膳前跑到蔷薇架下的一通折腾,晚晚觉得身上有些疲乏,右半边身子止不住的想要往下滑,靠着弹墨大花的垫子。阿麽立在一旁,掖着手,眼光一直往晚晚身上飘,晚晚精神头不济的样子惹得阿麽咳嗽个不停,示意她坐端正喽,没的在下人面前失了仪范。
晚晚勉强直起身子,问道:“可曾给高太子妃回过话了?”
底下的两位姑姑称是,说上半晌已经回过高太子妃了,太子妃交代姑姑们要来讨郡主的示下。
晚晚是记名在高太子妃膝下养着,两人谈不上有多亲厚,但是太子妃还是派人将蓬莱殿的诸事打理的井井有条。晚晚,年纪不大的女孩儿,蓬莱殿的事务也不繁杂,处理起来倒也不十分碍事。
“既然太子妃已经掌过眼了,我也没什么好吩咐的了,顶要紧的是那七色的透花糍得做好了,那是阿娘生前最爱的吃食。”
晚晚不是十分苛责的主子,提不出稀奇古怪无理取闹的要求来,像宫里头的惠妃娘娘,惯会使唤人,大冬天的要厨子做笋跳鸡,这个时令,从哪儿寻摸新鲜的竹笋来,做不出来这道时令菜的厨子好是被为难了一番。厨子回头喝醉了,谈起这个事儿来直摆手,否提了您讷,糟心!
掌事姑姑蹲完安就退了出去,天儿不好,廊下上值的小太监也焉头焉脑的,阿麽也唬不住他们的瞌睡了。蓬莱殿里姜棠又添了炭火,暖气熏得人懒洋洋的,晚晚也想倒头就睡,奈何阿麽走近前来。
“主子爷诶,您是姑娘家,还是郡主,坐有坐相,站有站相,您见下人的时候还歪着,那是什么规矩?”
阿麽就想眼珠子不错的盯着晚晚的一言一行,恨不得她就是提线木偶,一举一动都在指定的框框内。晚晚是女孩儿没错,可她还是十三岁的女孩儿,小孩子的心性还未脱。晚晚坐在屏风床上,眼皮子都在打架,很是想用浆糊糊上阿麽那一张一翕的嘴。

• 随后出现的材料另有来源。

theorem map_tickCounter_lt (x : Phy) {m : ℕ} (rst inc : Bool) {v : List ℕ} (hm : 0 < m) (hv : ∀ c ∈ v, c < m)
    (n : ℕ) : ∀ c ∈ (List.range n).map (tickCounter x m rst inc v), c < m :=
  List.forall_mem_map.mpr fun lane _ => tickCounter_lt x rst inc hm hv lane

/-! The elements of `X'` that a bit of the control word or the variant decides -/

theorem tickNext_laneSelect (x : Phy) (i : TickInput) : (tickNext x i).laneSelect =
    if bitAt i.ctl 9 = true then selWdata (variantOf x.params) i.ctl else x.laneSelect := rfl

theorem tickNext_outTap (x : Phy) (i : TickInput) : (tickNext x i).outTap =
    if x.params.hasOdelay = true then
      (List.range (lanesOf x.params)).map
        (tickCounter x (2 ^ x.params.tapBits) (bitAt i.ctl 4) (bitAt i.ctl 5) x.outTap)
    else [] := rfl

theorem tickNext_wlevelEn (x : Phy) (i : TickInput) : (tickNext x i).wlevelEn =
    if bitAt i.ctl 7 = true then bitAt i.ctl 8 else x.wlevelEn := rfl

/-- The simultaneous step keeps the invariant, element by element. -/
theorem tickNext_inv {x : Phy} {i : TickInput} (inv : PhyInv x)
    (haccepted : ctlRefusal (variantOf x.params) i.ctl = none) : PhyInv (tickNext x i) where
  legal := inv.legal
  built := inv.built
  laneSelect := by
    rw [tickNext_laneSelect]
    split_ifs
    · exact wordOf_length _ _
    · exact inv.laneSelect
  inTap := (List.length_map _).trans List.length_range
  inTapBound := map_tickCounter_lt x _ _ (Nat.two_pow_pos _) inv.inTapBound _
  outTap := by
    rw [tickNext_outTap, apply_ite List.length, List.length_map, List.length_range]
    rfl
  outTapBound := by
    rw [tickNext_outTap]
    split_ifs
    · exact map_tickCounter_lt x _ _ (Nat.two_pow_pos _) inv.outTapBound _
    · exact nofun
  rot := (List.length_map _).trans List.length_range
  rotBound := by
    have hphases := phases_of_buildSettings inv.built
    exact map_tickCounter_lt x _ _ (by omega) inv.rotBound _
  wlevel := by
    obtain ⟨-, hpresent⟩ := present_of_not_refused haccepted
    rw [tickNext_wlevelEn]
    split_ifs with hwrite
    · exact fun _ => hpresent (.inr (.inl hwrite))
    · exact inv.wlevel
  wrSr := (List.length_map _).trans List.length_range
  rdSr := (List.length_map _).trans List.length_range
  bsPrev := tickGroups_wf inv i
  serPipe := length_cons_take _ inv.serPipe
  serEntries := forall_mem_cons_take (tickDrive_wf inv i) inv.serEntries _
  desPipe := length_cons_take _ inv.desPipe
  desGroups := forall_mem_cons_take (sampledOf_wf _ i) inv.desGroups _
  bsPipe := length_cons_take _ inv.bsPipe
  bsGroups := forall_mem_cons_take (tickSelected_wf x i) inv.bsGroups _

/-- A completed tick keeps the invariant: its block is that of the simultaneous step. -/
theorem runTick_keeps_inv {s t : State} {x : Phy} {i : TickInput} (hx : s.block = .live x) (inv : PhyInv x)
    (h : runTick s i = .next t) : ∃ y, t.block = .live y ∧ PhyInv y := by
  have hy := runTick_block hx inv h
  obtain ⟨haccepted, -⟩ := runTick_calibration hx h hy
  exact ⟨_, hy, tickNext_inv inv haccepted⟩

/-! Construction -/

theorem Inv.of_block {s t : State} (hs : Inv s) (h : t.block = s.block) : Inv t :=
  fun x hx => hs x (h.symm.trans hx)

theorem Inv.of_failed {t : State} {e : ConstructError} (h : t.block = .failed e) : Inv t := by
  intro x hx
  cases h.symm.trans hx

theorem isConstruct_decodeFn (fn : BitVec 2) : IsConstruct (decodeFn fn) := by
  unfold decodeFn IsConstruct
  split_ifs <;> simp

/-- A construction function leaves the block, replaces it by an error, or builds one at power-on. -/
theorem exec_construct_keeps_inv {i : Instr} {s t : State} (hi : IsConstruct i) (hs : Inv s)
    (h : exec i s = .next t) : Inv t := by
  rcases hi with rfl | rfl | rfl | rfl
  · cases hr : resolveOperands s.args.params.clCwlTable s.args.family s.args.clockPeriod with
    | ok r =>
      cases h.symm.trans (exec_resolve_of_ok hr)
      exact hs.of_block rfl
    | error e =>
      cases h.symm.trans (exec_resolve_of_error hr)
      exact .of_failed rfl
  · cases h
    exact hs.of_block rfl
  · cases h
    exact hs.of_block rfl
  · cases hp : paramsLegal s.args.params with
    | true =>
      cases hk : buildSettings s.args.params with
      | ok k =>
        cases h.symm.trans (exec_buildSettings_of_ok rfl hp hk)
        rintro x ⟨⟩
        exact powerOnPhy_inv _ hp hk
      | error e =>
        cases h.symm.trans (exec_buildSettings_of_error rfl hp hk)
        exact .of_failed rfl
    | false =>
      rw [exec, execBuildSettings, hp] at h
      cases h

/-- Settles O40, by cases on the stimulus: a tick (`runTick_keeps_inv`), the idle one included, or a construction
call (`exec_construct_keeps_inv`). -/
theorem everyStepKeepsTheInvariant : Obligations.EveryStepKeepsTheInvariant := by
  intro s t hs h
  have htick {rest : List Stimulus} {i : TickInput} (hrun : runTick (s.withScript rest) i = .next t) :
      Inv t := by
    obtain ⟨x, -, -, hx, -⟩ := runTick_next hrun
    obtain ⟨y, hy, inv⟩ := runTick_keeps_inv (s := s.withScript rest) hx (hs x hx) hrun
    intro z hz
    cases hy.symm.trans hz
    exact inv
  cases hscript : s.script with
  | nil =>
    rw [step_eq_runTick (.inr ⟨hscript, rfl, rfl⟩)] at h
    exact htick h
  | cons stimulus rest =>
    cases stimulus with
    | tick i =>
      rw [step_tick hscript] at h
      exact htick h
    | construct fn args =>
      rw [step_construct hscript] at h
      exact exec_construct_keeps_inv (s := (s.withScript rest).withArgs args) (isConstruct_decodeFn fn) hs h

/-! Totality -/

/-- The idle tick sets no operation bit and reads no register (30_encoding.md R81). -/
theorem accepted_idleInput (x : Phy) (build tick : ℕ) : Accepted x (idleInput x.params build tick) := by
  refine ⟨ctlRefusal_eq_none_iff.mpr ?_, nofun⟩
  simp [idleInput, bitAt_wordOf_false]

/-- Settles O42: an accepted tick completes (`runTick_of_accepted`) and keeps the invariant
(`runTick_keeps_inv`), and the idle tick is an accepted one. -/
theorem tickIsTotalOnAcceptedInputs : Obligations.TickIsTotalOnAcceptedInputs := by
  intro s x hx inv
  have htotal {rest : List Stimulus} {i : TickInput} (hstep : step s = runTick (s.withScript rest) i)
      (haccepted : Accepted x i) : ∃ t y, step s = .next t ∧ t.block = .live y ∧ PhyInv y := by
    obtain ⟨t, -, ht, -⟩ := runTick_of_accepted (s := s.withScript rest) hx haccepted
    obtain ⟨y, hy, hinv⟩ := runTick_keeps_inv (s := s.withScript rest) hx inv ht
    exact ⟨t, y, hstep.trans ht, hy, hinv⟩
  refine ⟨fun i rest hscript haccepted => htotal (step_tick hscript) haccepted, fun hscript => ?_⟩
  have hidle : idleInputOf s = idleInput x.params s.builds s.tick := by rw [idleInputOf, hx]
  refine htotal (step_eq_runTick (.inr ⟨hscript, rfl, rfl⟩)) ?_
  rw [hidle]
  exact accepted_idleInput x _ _

end Sys2Proof.Machine
end

/-! ## After a construction error (60_exceptions.md R210, R216, R217) -/

section
namespace Sys2Proof.Machine

section
variable {s : State} {e : ConstructError}

/-- Every operation of a tick runs on a live block, so on a failed one it has nothing to run on. -/
theorem exec_of_failed {i : Instr} (hi : ¬ IsConstruct i) (hs : s.block = .failed e) :
    exec i s = .fault .noInstance := by
  cases i with
  | resolve | sysLatency | phaseAssign | buildSettings => exact absurd (by simp [IsConstruct]) hi
  | rdlyRst | rdlyInc | bsRst | bsInc | wdlyRst | wdlyInc | wlevelStb | wlevelEn wdata | sel wdata | calNop
  | wren | rden | serCmd | serDq | serDm | serDqs | tristate | serPipe | desDq | rdAssemble | wrTrack | oe
  | oeDqs | dqsPre | dqsPost | rdTrack | rdValid | bsAlign | rdLaneSelect | rdWlevelEn | rdTapBase =>
    exact onLive_failed hs _

theorem runTick_of_failed (hs : s.block = .failed e) (i : TickInput) :
    runTick s i = .fault .noInstance :=
  onLive_failed hs _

“阿麽,六九方才在廊庑下就听见您老咳嗽了,这该死的天儿冻得人骨头都发僵,您可是受了风寒?”
“我这合着这两日是嗓子眼有点堵”
“那您跟我到围房去,喝杯热茶暖暖身子,我给您拿枇杷膏子去。”
六九在前面比着手,把阿麽往外间带。里间屋子里没点灯,外面的光亮在雕花的门框里映出一方微弱的菱形光斑。六九转过头来,和屏风床上的晚晚相视一笑,像极了两个恶作剧得逞的玩伴,笑的默契又遮掩。
晚晚在屏风床上睡了一觉,醒来已是傍晚。姜棠听得里面的动静,连忙打起帘子来。
“主子,您醒啦,奴婢伺候您梳头。”
揉着眼睛起身,睡了一下午,把头睡得昏沉,晚晚无精打采的坐到菱花镜前,窗外光亮大盛。
六九在廊下招呼:“主子爷,下雪啦,老话说下雪天不冷,您要不出来瞧瞧景儿?”
这是今年的头一道雪,根据里边亮堂的情形来看,估摸外面的雪下的不小。不知怎的,晚晚今儿带着点起床气,又仿佛是因为被六九说着了,这下半晌真下了一场雪,晚晚心里不大痛快。她闭着眼睛,没好气儿的嘟嘟囔囔道:“不去,不去。”
六九在廊下摸摸鼻子,讨了个没趣儿。雪光刺人眼,他把手搭在额前,远眺这盛景。太子宫,远处的宣政殿,后边儿的立政殿,整个儿大明宫都蒙了一层明晃晃的白,可是再白再洁净,大雪也洗不净藏污纳垢的大明宫。六九叹了口气,朝百孙院走去,靴子走在雪地里咯吱咯吱的作响,雪地上偶尔会见着爪子印,那是斑鸠麻雀这些雀鸟饿极了出来觅食留下的。
姜棠替晚晚梳了个惊鹄髻,乌黑锃亮的头发高高的盘起来,显得巴掌大的脸愈发的瘦小,一点红唇,不加粉饰,晚晚看起来颇有点弱不禁风的味道。她对姜棠说要上外头走走,省得一下午睡的人发懵。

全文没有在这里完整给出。